2025 AIChE Annual Meeting

(705a) Interpretable Machine Learning-Guided Plasma Catalysis for H2 Production from NH3

Authors

Shengyan Meng, Dalian University of Technology
Charles Milhans, University of Massachusetts Lowell
Magda Barecka, Cambridge Center For Advanced Research and Educati
Yilang Liu, University of Massachusetts Lowell
Qiang Li, University of Massachusetts Lowell
Jiaqi Yang, University of Massachusetts Lowell
Yabing Sha, University of Massachusetts Lowell
Yanhui Yi, Dalian University of Technology
Fanglin Che, University of Massachusetts Lowell
Hydrogen (H₂) is a key energy carrier for decarbonizing the transportation sector, but its large-scale adoption is hindered by storage and transport challenges.1 Ammonia (NH3) offers an energy-dense and carbon-free alternative for H2 storage and transportation.2 However, conventional NH3 decomposition requires high temperatures (>773 K) and noble metal catalysts such as Ru, raising cost and sustainability concerns.3 To overcome these limitations, we integrated non-thermal plasma (NTP) catalysis with interpretable machine learning (ML) and multi-scale simulations to design cost-effective, earth-abundant catalysts for NH3 decomposition under mild conditions. Our study demonstrates that under NTP conditions, Co exhibits superior catalytic activity (Figs. 1a-b) compared to Ru under conventional heating. By employing density functional theory (DFT)-based microkinetic modeling and ML-assisted catalyst screening, we identified nitrogen binding energy (EN ) as the key descriptor governing NH3 decomposition rates. Using this insight, we screened over 3,300 bimetallic compositions and discovered highly active catalysts such as Fe3Cu, Ni3Mo, Ni7Cu, and Fe15Ni, which outperformed their monometallic counterparts in experimental validations.
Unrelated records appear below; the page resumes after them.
-- ==== Sys2Proof/Machine/StateScore.lean ====
section
/-!
DEFINITION. Plain data of the ensemble engine, the anomaly cascade and verdict unit, and the ageing unit
(chapters 07, 08, 09 of the spec).
-/
namespace Sys2Proof.Machine

/-- An output of an ensemble (Table 7.7). -/
structure EnsOut where
  bias  : BitVec 64
  xform : BitVec 2
  a     : Word
  b     : Word
  deriving DecidableEq, Repr

/-- One loaded generation of an ensemble slot (Tables 7.6, 7.7; R247, R248, R272). -/
structure Gen where
  num      : Word
  kind     : BitVec 4 := 0
  tenant   : Bool := false
  shard    : Bool := false
  levels   : Nat
  trees    : Nat
  total    : Nat
  treeBase : Nat
  relmask  : Word
  scale    : Nat
  outs     : List EnsOut
  table    : List Word
  nodes    : List (List DWord)
  sets     : List DWord
  pages    : Nat
  /-- pages assigned to the level regions 0–15 and to the category-set region, in the order of assignment (R247) -/
  regions  : List (List Nat) := []
  /-- uncorrectable words: (level, index), level 16 for a category set -/
  bad      : List (Nat × Nat) := []
  damaged  : Bool := false
  deriving DecidableEq, Repr

/-- A pending swap (R273–R276): activation, or rollback and whether by command; at a window's end or the next boundary. -/
structure Swap where
  rollback : Bool
  commanded : Bool
  window   : Option Word
  /-- RSEQ of the record of the autonomous act that asked for it -/
  act      : Option Word := none
  deriving DecidableEq, Repr

/-- An ensemble slot (R272). -/
structure Slot where
  active   : Option Gen := none
  previous : Option Gen := none
  staged   : Option Gen := none
  swap     : Option Swap := none
  job      : Option (BitVec 16) := none
  suspect  : Bool := false
  /-- passes in a row of generation `hotGen` in which a page's losses were over the re-layout limit, by page; generation and TB of
  the requests of the last hour (R281) -/
  hot      : Tab Nat := []
  hotGen   : Word := 0
  lastLayout : List (Word × Nat) := []
  deriving DecidableEq, Repr

/-- States of a cached row (R264). -/
inductive RowState where
  | filling | valid | evicting
  deriving DecidableEq, Repr

/-- A feature row: its written words (an unwritten word holds the missing marker), and its cache state (R260–R268). -/
structure Row where
  words  : Tab Word := []
  st     : RowState := .valid
  dirty  : Bool := false
  pins   : Nat := 0
  used   : Nat := 0
  /-- words to be written once the row is filled (R268) -/
  waiting : List (Nat × Word) := []
  /-- a fill waits for the write-back (R267) -/
  refill : Bool := false
  deriving DecidableEq, Repr

/-- A result record (Table 7.9). -/
structure Result where
  tb      : Nat
  entity  : Word
  gen     : Word
  slot    : Nat
  fault   : Bool
  damaged : Bool
  shard   : Bool
  stopped : Bool
  missing : Nat
  visits  : Nat
  s       : List (BitVec 64)
  y       : List Word
  deriving DecidableEq, Repr

/-- What a pass is for (R269). -/
inductive PassUse where
  | full | quick | screen | confirm
  | run (pend : Nat) (dest : Nat) (job : Option (BitVec 16))
  deriving DecidableEq, Repr

/-- A pending pass (R269, R270). -/
structure Pass where
  slot   : Nat
  use    : PassUse
  /-- entities, or tenant rows, still to be scored -/
  todo   : List Word
  /-- the generation that scores the pass (R270, R273) -/
  gen    : Gen
  tb     : Nat
  /-- scan period in force when requested (R291) -/
  period : Nat
  results : List Result := []
  refused : Nat := 0
  /-- number of the pass, for the free counts of its arbitrations (log 1) -/
  seq    : Nat := 0
  /-- visits made so far to each page and each feature bank (R281) -/
  pageVisits : Tab Nat := []
  bankVisits : Tab Nat := []
  deriving DecidableEq, Repr

/-- A sample that waits for its rows: pass, entity, assembly deadline, keys of the rows pinned for it (R265). -/
structure SampleWait where
  pass     : Nat
  ent      : Nat
  deadline : Nat
  pins     : List Nat := []
  deriving DecidableEq, Repr

/-- An ENS_LOAD in progress (R271). -/
structure Load where
  slot   : Nat
  addr   : Nat
  len    : Nat
  pend   : Nat
  job    : Option (BitVec 16)
  /-- the first read's image, once it has passed every check -/
  gen    : Option Gen := none
  crc    : Word := 0
  deriving DecidableEq, Repr

/-- The quota of a job in open-ensemble mode (R277). -/
structure Quota where
  job    : BitVec 16
  arrays : Nat
  pages  : Nat
  rows   : Nat
  slots  : List Nat
  deriving DecidableEq, Repr

/-- The ensemble engine (chapter 07, Table 7.11). -/
structure EnsU where
  slots   : List Slot := List.replicate 16 {}
  rows    : Tab Row := []
  tenant  : Tab Row := []
  /-- rows that exist in the backing store, tray role: entity and row number (R268) -/
  backing : List (Nat × Nat) := []
  quotas  : List Quota := []
  /-- jobs that have ended and hold tenant resources until the next scoring boundary (R280) -/
  releasing : List (BitVec 16) := []
  passes  : List Pass := []
  loads   : List Load := []
  assembly : Nat := 50000
  /-- samples in flight that wait for rows (R265) -/
  waits   : List SampleWait := []
  /-- entities that wait for a row, in the order they came, with the words to be written to it (R266, R268) -/
  roomq   : List (Nat × List (Nat × Word)) := []
  /-- visits and lost arbitrations of each page and each feature bank in the last pass (R281) -/
  pageCount : Tab (Nat × Nat) := []
  bankCount : Tab (Nat × Nat) := []
  /-- re-layout requests counted and not sent (R285) -/
  relayouts : Nat := 0
  /-- passes requested so far -/
  passNo  : Nat := 0
  visits  : Nat := 0
  samples : Nat := 0
  done    : Nat := 0
  overrun : Nat := 0
  skipped : Nat := 0
  bank    : Nat := 0
  page    : Nat := 0
  faults  : Nat := 0
  uncorr  : Nat := 0
  corr    : Nat := 0
  refused : Nat := 0
  fillWaits : Nat := 0
  misses  : Nat := 0
  refusedPass : Nat := 0
  deriving DecidableEq, Repr

/-- A policy row (Table 8.7). -/
structure PolicyRow where
  watch   : Nat := 384
  suspect : Nat := 640
  test    : Nat := 768
  fence   : Nat := 896
  expel   : Nat := 960
  dwellUp : Nat := 3
  dwellDown : Nat := 1000
  hyst    : Nat := 32
  enable  : BitVec 8 := 0xFF
  deriving DecidableEq, Repr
The Random Forest model (Fig. 1c) has the highest accuracy, optimizing at 48 trees with a mean absolute error of 0.16 eV. SHAP value analysis (Fig. 1d) indicated the d-band filling of alloy surface atoms was the most influential factor in EN predictions. Our techno-economic analysis further supports the viability of plasma catalysis for on-site hydrogen production, achieving a hydrogen production cost below $1/kg H2 and a reduced carbon footprint of ~0.91 kg CO2 per kg H2. These results establish machine learning-guided plasma catalysis as a scalable and cost-effective strategy for sustainable hydrogen generation.

References

  1. Griffiths, S. et al., Global Energy, 2022, 28, 46-58.
  2. Hansgen, D. A. et al., Nature Chemistry, 2010, 2, 484-489.
  3. Bayer, B. N. et al., Plasma Chemistry and Plasma Processing, 2024, 1-18.